16 Feb 2024 | Zhiyuan Chang*, Mingyang Li*, Yi Liu, Junjie Wang, Qing Wang, Yang Liu
This paper introduces an indirect jailbreak attack method called Puzzler, which exploits the implicit clues of malicious intent to bypass the safety alignment mechanisms of large language models (LLMs). Unlike traditional jailbreak attacks that explicitly convey malicious intent, Puzzler uses indirect methods to obtain malicious responses. Inspired by the ancient wisdom of "When unable to attack, defend," Puzzler first queries LLMs for defensive measures against the malicious intent, then generates corresponding offensive measures. These offensive measures are used to infer the true intent of the original query, enabling the LLM to generate the desired malicious response without directly revealing the intent.

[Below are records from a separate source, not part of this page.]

-- ==== Sys2Proof/Machine/State.lean ====
section
/-! DEFINITION. The state of the module as plain data: everything the spec names, in compartments (clock, panels, dies,
contexts, memory, host interface, fabric, keeper, board, management bus), and the queue of waiting commands. A sparse
table (`FMap`) lists only entries that differ from the type's `default`. -/

namespace Sys2Proof.Machine

/-! ### Threads (spec 02, 03) -/

/-- Thread states of Table 2-4. -/
inductive TState where
  | free | run | wait | stopped | killing
  deriving DecidableEq, Repr, Inhabited

/-- A scalar register and its poison mark (Table 3-4). -/
structure SReg where
  val : BitVec 64
  poison : Bool
  deriving DecidableEq, Repr, Inhabited

/-- A predicate and its poison mark (Table 3-4). -/
structure PReg where
  val : Bool
  poison : Bool
  deriving DecidableEq, Repr, Inhabited

/-- A loop-stack entry (R82): live counter, address of the first bundle of the body, address of its last bundle. -/
structure LoopEnt where
  cnt : Nat
  first : Nat
  last : Nat
  deriving DecidableEq, Repr, Inhabited

/-- What the code of a line's sixteen 32-bit words holds that no read has met yet (R198): the words in uncorrectable error, and the
words with one wrong bit, each with that bit. -/
structure WordErr where
  ue : BitVec 16
  ce : List (Nat × Nat)
  deriving DecidableEq, Repr, Inhabited

/-- An instruction residency entry (R86): the bytes the fill brought, and the 64-byte memory lines (by context address)
that came poisoned, and by line the errors of the cache's own words. `valid` is false from the issue of an IFILL until its token counts down. -/
structure IEntry where
  valid : Bool
  base : Nat
  len : Nat
  bytes : List (BitVec 8)
  poison : List Nat
  err : FMap WordErr
  deriving DecidableEq, Repr, Inhabited

/-- A line of a thread's data-cache share (R87), at its place address / 64 modulo the share's lines. -/
structure DLine where
  valid : Bool
  addr : Nat
  dirty : Bool
  poison : Bool
  data : BitVec 512
  err : WordErr
  deriving DecidableEq, Repr, Inhabited

/-- What a waiting thread waits for (R32, R74, R75). -/
inductive WaitOn where
  | tok (t n : Nat)
  | tokMask (m : Nat)
  | ev (e : Nat)
  | evClear (e : Nat)
  | seal (k : Nat)
  | fence (base len : Nat)
  | rotate
  | phase (step k : Nat)
  | tags (n : Nat)
  deriving DecidableEq, Repr

/-- A wait begun (R76): its condition, its issue cycle, the tick of its start (R318), whether the condition has become true, so
that the thread resumes at its next owned position, the limit in force (R318) and the address of the bundle that began it. -/
structure Wait where
  on : WaitOn
  cycle : Nat
  tick : Nat
  met : Bool
  lim : Nat
  baddr : Nat
  deriving DecidableEq, Repr

/-- Destination registers of a result still on its way (R63). -/
inductive Dest where
  | s (n : Nat)
  | p (n : Nat)
  | a (n : Nat)
  deriving DecidableEq, Repr

/-- A result of an instruction issued in cycle `iss` that becomes visible to bundles issued in cycle `cyc` and later (R63). -/
structure Res where
  iss : Nat
  cyc : Nat
  dest : Dest
  val : BitVec 64
  poison : Bool
  deriving DecidableEq, Repr

/-- One hardware thread: the architectural state of Table 3-4, its launch shares, its state of Table 2-4. -/
structure Thread where
  st : TState
  slot : Nat
  handle : Nat
  pc : Nat
  s : FMap SReg
  p : FMap PReg
  a : FMap (BitVec 17)
  tok : FMap Nat
  loops : List LoopEnt
  ient : FMap IEntry
  ishare : Nat
  dshare : Nat
  dline : FMap DLine
  idle : Nat
  res : List Res
  wait : Option Wait
  mark : Nat
  num : NumCounts
  deriving DecidableEq, Repr, Inhabited

/-- The sequencer tables of a panel (R57) and its ownership tables (Table 2-5): what a rotation advance moves to the
spare (R55). Slots are context slot indices. -/
structure Seq where
  roller : FMap (Option Nat)
  thr : FMap Thread
  bank : FMap (Option Nat)
  sealed : FMap Bool
  trowel : Option Nat
  skim : Option Nat
  mitre : Option Nat
  tagsUsed : Nat
  lastIssue : Option Nat
  deriving DecidableEq, Repr, Inhabited

/-! ### The scratchpad and the engines (spec 02, 04, 06, 07) -/

/-- One scratchpad line (R38, R40): data, 3-bit stamp, poison bit, the words that hold an uncorrectable error and those with one
wrong bit (each with that bit), and the instructions whose writes share the current pending bit (`pend`, empty when the bit is 0) or must leave the line
poisoned (`claim`, R43). -/
structure LineSt where
  data : BitVec 512
  stamp : BitVec 3
  poison : Bool
  ue : BitVec 16
  ce : List (Nat × Nat)
  pend : List Nat
  claim : List Nat
  deriving DecidableEq, Repr, Inhabited

/-- The instruction behind an engine access, a transfer or a record: identity, place and generator inputs. -/
structure Ins where
  uid : Nat
  slot : Nat
  handle : Nat
  die : Nat
  lp : Nat
  th : Nat
  baddr : Nat
  slotc : Nat
  opc : Nat
  step : Nat
  loops : List Nat
  issue : Nat
  deriving DecidableEq, Repr, Inhabited

/-- One column of a latch set (R99): the format it was loaded in, the raw row, its scale line, and its poison. -/
structure LatchCol where
  fmt : Nat
  raw : Nat
  scale : Nat
  poison : Bool
  deriving DecidableEq, Repr, Inhabited

/-- A Trowel latch set (R95, R99, R100, R109): the format of the last LOADW started on it (none: not ready and no
format), that LOADW's issue cycle, the columns, and the three strip columns. -/
structure Latch where
  fmt : Option Nat
  load : Nat
  col : FMap LatchCol
  cp : List Int
  cw : List Int
  cm : List Int
  bad : Bool
  lastUse : Option Nat
  deriving DecidableEq, Repr, Inhabited

/-- A LOADW in the loader. -/
structure LoadwOp where
  ins : Ins
  lat : Nat
  fmt : Nat
  line : Nat
  exp : Option Nat
  raw : List Nat
  scale : Nat
  poison : Bool
  deriving DecidableEq, Repr

/-- The parts of a streamed row that have been read: raw bits, scale line, poison. -/
structure RowCap where
  raw : Nat
  scale : Nat
  poison : Bool
  deriving DecidableEq, Repr, Inhabited

/-- What the array holds of one row after it has sampled the latch set (R102): per column the group sums (none for a
NaN sum, or the sign of an infinite one) and whether the column is poisoned. -/
inductive GSum where
  | nan
  | inf (neg : Bool)
  | val (i : Int) (negZero : Bool)
  deriving DecidableEq, Repr

/-- One column of a row in the array. -/
structure ColSum where
  g : List GSum
  poison : Bool
  deriving DecidableEq, Repr

/-- A PASS in the array or the drain path. -/
structure PassOp where
  ins : Ins
  n : Nat
  c : Nat
  acc : Bool
  drain : Bool
  pair : Bool
  grp : Nat
  fmt : Nat
  rnd : Nat
  strm : Nat
  strmExp : Option Nat
  psum : Nat
  badRows : List Nat
  hod : Nat
  lat : Nat
  key : BitVec 64
  cap : FMap RowCap
  sums : FMap (List ColSum)
  deriving DecidableEq, Repr

/-- A lane value of Skim: a binary32 pattern (or an INT8, SPLIT32 or INT32 store pattern at the output) and its poison. -/
structure Lane where
  v : Nat
  p : Bool
  deriving DecidableEq, Repr, Inhabited

/-- One stage word (Table 6-5). -/
structure Stage where
  op : Nat
  rnd : Nat
  src1 : Nat
  sel1 : Nat
  src2 : Nat
  sel2 : Nat
  src3 : Nat
  sel3 : Nat
  cvt : Nat
  deriving DecidableEq, Repr, Inhabited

Puzzler consists of three phases: (1) Defensive Measures Creation, where the LLM is queried for defensive measures against the malicious intent; (2) Offensive Measures Generation, where the LLM is prompted to generate offensive measures based on the defensive measures; and (3) Indirect Jailbreak Attack, where the LLM is prompted to infer the true intent from the offensive measures. The experimental results show that Puzzler achieves a significantly higher query success rate compared to baselines on both closed-source and open-source LLMs. On the most prominent LLMs, Puzzler's query success rate is 14.0%-82.7% higher than baselines. Additionally, Puzzler is more effective at evading detection compared to baselines when tested against state-of-the-art jailbreak detection approaches.
The paper evaluates Puzzler on two datasets: AdvBench Subset and MaliciousInstructions. It compares Puzzler with several baselines, including automated and manual jailbreak prompt generation methods. The results show that Puzzler outperforms these baselines in terms of query success rate and following rate. The paper also discusses the limitations of Puzzler, including the potential for LLMs to refuse to respond to prompts containing malicious content and the risk of responses deviating from the original query. The study emphasizes the importance of ethical considerations in the development and use of LLMs, and highlights the need for improved safety alignment mechanisms to defend against indirect jailbreak attacks.This paper introduces an indirect jailbreak attack method called Puzzler, which exploits the implicit clues of malicious intent to bypass the safety alignment mechanisms of large language models (LLMs). Unlike traditional jailbreak attacks that explicitly convey malicious intent, Puzzler uses indirect methods to obtain malicious responses. Inspired by the ancient wisdom of "When unable to attack, defend," Puzzler first queries LLMs for defensive measures against the malicious intent, then generates corresponding offensive measures. These offensive measures are used to infer the true intent of the original query, enabling the LLM to generate the desired malicious response without directly revealing the intent.
Puzzler consists of three phases: (1) Defensive Measures Creation, where the LLM is queried for defensive measures against the malicious intent; (2) Offensive Measures Generation, where the LLM is prompted to generate offensive measures based on the defensive measures; and (3) Indirect Jailbreak Attack, where the LLM is prompted to infer the true intent from the offensive measures. The experimental results show that Puzzler achieves a significantly higher query success rate compared to baselines on both closed-source and open-source LLMs. On the most prominent LLMs, Puzzler's query success rate is 14.0%-82.7% higher than baselines. Additionally, Puzzler is more effective at evading detection compared to baselines when tested against state-of-the-art jailbreak detection approaches.
The paper evaluates Puzzler on two datasets: AdvBench Subset and MaliciousInstructions. It compares Puzzler with several baselines, including automated and manual jailbreak prompt generation methods. The results show that Puzzler outperforms these baselines in terms of query success rate and following rate. The paper also discusses the limitations of Puzzler, including the potential for LLMs to refuse to respond to prompts containing malicious content and the risk of responses deviating from the original query. The study emphasizes the importance of ethical considerations in the development and use of LLMs, and highlights the need for improved safety alignment mechanisms to defend against indirect jailbreak attacks.